The U.S. Environmental Protection Agency announced yesterday a temporary amnesty for pollution enforcement against large livestock operations that agree to air monitoring and pay small fines.
Ammonia rising from chicken, pig and cow manure is regarded by researchers as a significant source of pollution that drifts back down into waterways and helps to create low-oxygen "dead zones" in the Chesapeake Bay and elsewhere.
The agreement is likely to mean individual fines ranging from $200 to $100,000 for many of the 2,100 chicken farms on the Delmarva peninsula, but no immediate changes requiring them to install air pollution filters on chicken house fans or vents.
Environmental groups decried the agreement as a back-room deal that lets the meat industry off the hook.
"Instead of forcing polluters to clean up their act, the Bush administration has given them a get-out-of-jail-free card," said Ed Hopkins, environmental quality director for the Sierra Club.
But Cynthia Bergman, spokeswoman for the EPA, said the agreement is a step forward that will allow the government to study emissions from large farms and determine what standards need to be set.
"What the EPA gets out of this deal dwarfs this covenant not to sue. We get the data to enforce the Clean Air Act," Bergman said. "We are sorely lacking data right now to know if the animal feeding operations may or may not be violating the Clean Air Act."
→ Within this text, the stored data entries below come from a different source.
/-- A command on one core die, or on both in turn, the reply then led by a status for each half (R320). Refused by one
half it changes neither (R473). -/
def onHalves (h : Hdr) (f : Nat → State → Res) (s : State) : Res :=
  if h.die.toNat < 2 then f h.die.toNat s
  else
    let a := f 0 s
    let b := f 1 a.st
    let codes := [BitVec.ofNat 32 a.status.code, BitVec.ofNat 32 b.status.code]
    if a.status.refuses then { st := if b.status.refuses then b.st else a.st, status := a.status, words := codes }
    else if b.status.refuses then { st := (f 1 s).st, status := b.status, words := codes }
    else { st := b.st, status := if a.status = .ok then b.status else a.status, words := codes ++ a.words ++ b.words, held := a.held || b.held }

/-- A list in a reply: its item count, then the items. -/
def listWords (ws : List Word) : List Word := BitVec.ofNat 32 ws.length :: ws

end Sys2Proof.Machine
end

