-- ==== Sys2Proof/Machine/Time.lean ====
section
/-!
DEFINITION. The timebase: increment, servo watchdog, actions, slews, replicas, time pins, PTP ports (R42-R78, R638).
-/

namespace Sys2Proof.Machine

/-- The increment in force, in 2^-32 ns (R43). -/
def State.incr (s : State) : Nat := s.fld .tbIncrInt 0 * 2 ^ 32 + s.tb.frac.toNat

/-- R44: increments from 1.2 ns to 2.0 ns inclusive. -/
def incrOk (v : Nat) : Bool := 6 * 2 ^ 32 ≤ 5 * v && v ≤ 2 * 2 ^ 32

/-- R49: a slew's magnitude is at most 0.16 ns a cycle. -/
def slewOk (ofs : Int) (cyc : Nat) : Bool := ofs.natAbs * 100 ≤ 16 * cyc * 2 ^ 16

/-- The time moves by a signed amount of 2^-32 ns, modulo 2^48 s. -/
def State.moveTime (s : State) (d : Int) : State := { s with now := ((s.now + d) % timeMod).toNat }

/-- Time runs on by an amount: the time in force and the elapsed time. -/
def State.runTime (s : State) (d : Int) : State := { s.moveTime d with elapsed := (s.elapsed + d).toNat }

/-- One cycle of 625 MHz (R43, R49): the increment, and a share of the slew with its remainder carried. The timebase
runs from the end of the CLOCK stage (R577). -/
def State.tick (s : State) : State :=
  if s.fld .sysCastonStage 0 < 2 then s
  else
    let s := { s with tb := { s.tb with cycle := s.tb.cycle + 1 } }
    match s.tb.slew with
    | none => s.runTime s.incr
    | some w =>
      let q := w.rest / (w.cycles : Int)
      let w' := if w.cycles ≤ 1 then none else some ⟨w.rest - q, w.cycles - 1⟩
      { s with tb := { s.tb with slew := w' } }.runTime (s.incr + q)

/-- The TB_STAT word: the register's own bits, with slew_busy and act_pend as the timebase stands (R76). -/
def State.tbStat (s : State) : Word :=
  withField 3 1 (withField 2 1 (s.reg .tbStat 0) s.tb.pendingAction.isSome.toNat) s.tb.slew.isSome.toNat

/-- An accepted increment write restarts the servo watchdog and ends holdover (R45). -/
def State.installIncr (s : State) (v : Nat) : State :=
  let s := (s.setFld .tbIncrInt 0 (v / 2 ^ 32)).setFlag .tbStatHoldover 0 false
  { s with tb := { s.tb with frac := BitVec.ofNat 32 v, wdogFired := false, wdogFrom := s.elapsed } }

/-- R44: a refused increment or slew: counted and raised. -/
def State.incrReject (s : State) : State := s.report .tbIncrReject 0 .tbIncrReject 0 0

/-- R44: an increment write by command, register or action. -/
def State.writeIncr (s : State) (v : Nat) : State := if incrOk v then s.installIncr v else s.incrReject

/-- A full-form parameter as a time. The spec refuses neither nanoseconds of 10^9 or more nor a seconds word above 16 bits where no
rule names them: the nanoseconds carry into the seconds, which are taken modulo 2^48 (DESIGN CHOICE, log entry 11). -/
def T3.time (t : T3) : Nat := mkTime (t.hi.toNat % 65536 * 2 ^ 32 + t.lo.toNat) t.ns.toNat

/-- R47: an instant that has passed or lies less than 1 µs ahead. -/
def tooLate (now instant : Nat) : Bool := -1000 < timeDiff now instant

/-- R72: TIME.GET. -/
def execTimeGet (h : Hdr) (s : State) : Host.Outcome State Fault Refusal :=
  .next (command h 0x0100 (.owner 0) (fun _ s => .ok s (timeWords s.now ++ [s.tbStat])) s)

/-- R44, R72: TIME.INCR_SET. -/
def execTimeIncrSet (h : Hdr) (int frac : Word) (s : State) : Host.Outcome State Fault Refusal :=
  .next (command h 0x0101 (.owner 0) (fun _ s =>
    let v := int.toNat * 2 ^ 32 + frac.toNat
    if !incrOk v then .fail s.incrReject .badParam
    else s.unlessClaimed [(0, .tb)] (.ok (s.installIncr v))) s)

/-- The action TIME.ACTION carries (R638). -/
def actionOf (w : ActionWords) (now cycle : Nat) : Action where
  kinds := w.kinds.toNat / 2
  instant := T3.time w.instant
  late := tooLate now (T3.time w.instant)
  setValue := T3.time w.setValue
  stepNs := signedOf 32 w.stepSec.toNat * 1000000000 + signedOf 32 w.stepNs.toNat
  incr := w.incrInt.toNat * 2 ^ 32 + w.incrFrac.toNat
  slewOfs := signedOf 64 (w.slewHi.toNat * 2 ^ 32 + w.slewLo.toNat)
  slewCyc := w.slewCyc.toNat
  armed := cycle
Under the agreement, chicken and livestock farms across the country would have to pay civil penalties of between $200 and $100,000, contribute up to $2,500 each toward a fund for a national emissions monitoring program and report any large releases of ammonia, Bergman said.
For two years, the EPA will study the air pollution coming from 28 sample farms around the country, then examine the data for 18 months.
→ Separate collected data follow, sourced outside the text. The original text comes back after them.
/-- A stage completes; the bring-up of uplink and tandem lanes is a link sequencer's work (R525). -/
def execLaneStageDone (l : LaneRef) (peerIndex : BitVec 3) (peerDev : BitVec 10) (s : State) : Host.Outcome State Fault Refusal :=
  let f := l.family.toNat
  let i := l.index.toNat
  let die := if f = 2 then dieOfLane i else dieOfTLane i
  let serve := fun (s : State) => s.stageServed f i peerIndex.toNat peerDev.toNat
  if !s.stageFits f i then .next s
  else .next (if f = 4 then serve s else s.toSequencer die 0 (.laneStage f i peerIndex.toNat peerDev.toNat) serve)

/-- The time limits of a tandem lane's stages (R87). -/
def stageLimit (stage : Nat) : Nat :=
  match stage with
  | 1 => msSpan 12
  | 2 => msSpan 100
  | 3 => msSpan 10
  | _ => msSpan 1

/-- R87: a tandem stage passes its limit. -/
def execTndStageTimeout (l : TLane) (s : State) : Host.Outcome State Fault Refusal :=
  let i := l.toNat
  if s.laneState 3 i = 2 ∧ ¬ s.lanes.paused.has i ∧ s.laneWaited 3 i (stageLimit (s.laneStage 3 i)) then .next (s.tandemFail i)
  else .next s

/-- R87: the pause of 10 ms ends and bring-up restarts at stage 1. -/
def execLaneRetryPauseEnd (l : TLane) (s : State) : Host.Outcome State Fault Refusal :=
  let i := l.toNat
  if s.lanes.paused.has i ∧ s.laneWaited 3 i (msSpan 10) then
    .next ({ s with lanes := { s.lanes with paused := s.lanes.paused.del i } }.bringUp 3 i 1)
  else .next s

/-- R87: uplink link training does not complete: auto-negotiation restarts, counted and raised. -/
def execLnuTrainFail (l : Lane) (s : State) : Host.Outcome State Fault Refusal :=
  let i := s.portOf l.toNat
  if s.laneState 2 i = 2 ∧ s.fld .lnuCtlIntf i ≠ 0 then
    let s := (s.laneGroup 2 i).foldl (fun s j => s.bringUp 2 j 1) s
    .next (s.report .lnuTrainFail i .lnuTrainFail (dieOfLane i) i)
  else .next s

/-! ### Tandem block lock (R91, R92) -/

/-- One 66-bit block header: the next state of the machine, whether the candidate slips, whether lock is gained, lost,
and whether an invalid header in LOCK counts. -/
def blockStep (b : BlockLock) (valid : Bool) : BlockLock × Bool × Bool × Bool × Bool :=
  match b with
  | .hunt => if valid then (.test 1, false, false, false, false) else (.hunt, true, false, false, false)
  | .test n =>
    if !valid then (.hunt, true, false, false, false)
    else if 64 ≤ n + 1 then (.lock [], false, true, false, false)
    else (.test (n + 1), false, false, false, false)
  | .lock last =>
    let w := (valid :: last).take 64
    if 16 ≤ w.count false then (.hunt, false, false, true, false)
    else (.lock w, false, false, false, !valid)

/-- A tandem lane out of lock returns to stage 3 (R92). -/
def State.tandemUnlock (s : State) (i : Nat) : State := s.bringUp 3 i 3

def execTndBlockRx (l : TLane) (header : BitVec 2) (s : State) : Host.Outcome State Fault Refusal :=
  let i := l.toNat
  if s.laneState 3 i = 3 ∨ (s.laneState 3 i = 2 ∧ 3 ≤ s.laneStage 3 i) then
    let valid := header = 1 || header = 2
    let (b, slip, gain, lose, bad) := blockStep (Tbl.getD s.lanes.blockLock i .hunt) valid
    let n := Tbl.getD s.lanes.slip i 0
    let s := { s with lanes := { s.lanes with
      blockLock := Tbl.setD s.lanes.blockLock i .hunt b
      slip := Tbl.setD s.lanes.slip i 0 (if slip then (n + 1) % 66 else n) } }
    let s := if bad then s.count .tndHdrBad i else s
    let s := if gain && s.laneState 3 i = 2 && s.laneStage 3 i = 3 then s.stageDone 3 i i 1024 else s
    .next (if lose then (s.report .tndLockLoss i .tndLockLoss (dieOfTLane i) i).tandemUnlock i else s)
  else .next s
The farms that agree to pay the penalties will receive a guarantee not to be sued by the EPA for past air or hazardous substance reporting violations.
The agency will make an exception for "cases that may present an imminent and substantial endangerment to human health."
When the study period ends, so does the amnesty. The EPA will use the data it collected to set standards, and the farms will be required to apply for air pollution permits and comply with the limits in those permits, the agency said.
The EPA never enforced the 1970 Clean Air Act against farms until the late 1990s. That was when animal feeding operations began to grow until some were so sprawling, with hundreds of thousands of pigs and vast lagoons holding feces, that they triggered complaints from neighbors about breathing and neurological problems.
In 1999, the Justice Department sued a large Missouri hog operation, Premium Standard Farms, on behalf of the EPA. That resulted in a consent decree that required the farm to monitor their pits and barns for air pollution.
In November 2003, the Justice Department filed a complaint against Buckeye Egg of Ohio, which had the capacity to house 12 million chickens in over 100 barns, for failing to comply with the Clean Air Act. One of its facilities was alleged to release over 1.6 million pounds of ammonia into the air a year.
Bergman, the EPA spokeswoman, said the legal action resulted in Buckeye's agreeing to install air pollution controls, but the whole process took years. Instead of filing individual lawsuits like this, the agency believes it will make more sweeping progress if it conducts a study of the problem nationally and then starts requiring all farms to obtain permits and follow limits, Bergman said.
Richard Lobb, spokesman for the National Chicken Council, said he doesn't consider air pollution from chicken farms to be a problem. But he said it's sensible for the EPA to conduct a study.
"It had been customarily thought that the Clean Air Act applied to industrial facilities, with smokestacks - we don't have any smokestacks on farms," Lobb said.
But Bill Street, director of watershed restoration for the Chesapeake Bay Foundation, said action is needed.
He said one recent study concluded that Delmarva chicken houses annually produce tens of millions of pounds of ammonia, which is a form of nitrogen pollution that leads to a lack of oxygen in the water.
"All sources of nitrogen contribute to dead zones and loss of underwater grasses, which hurt our crabs and fish," Street said.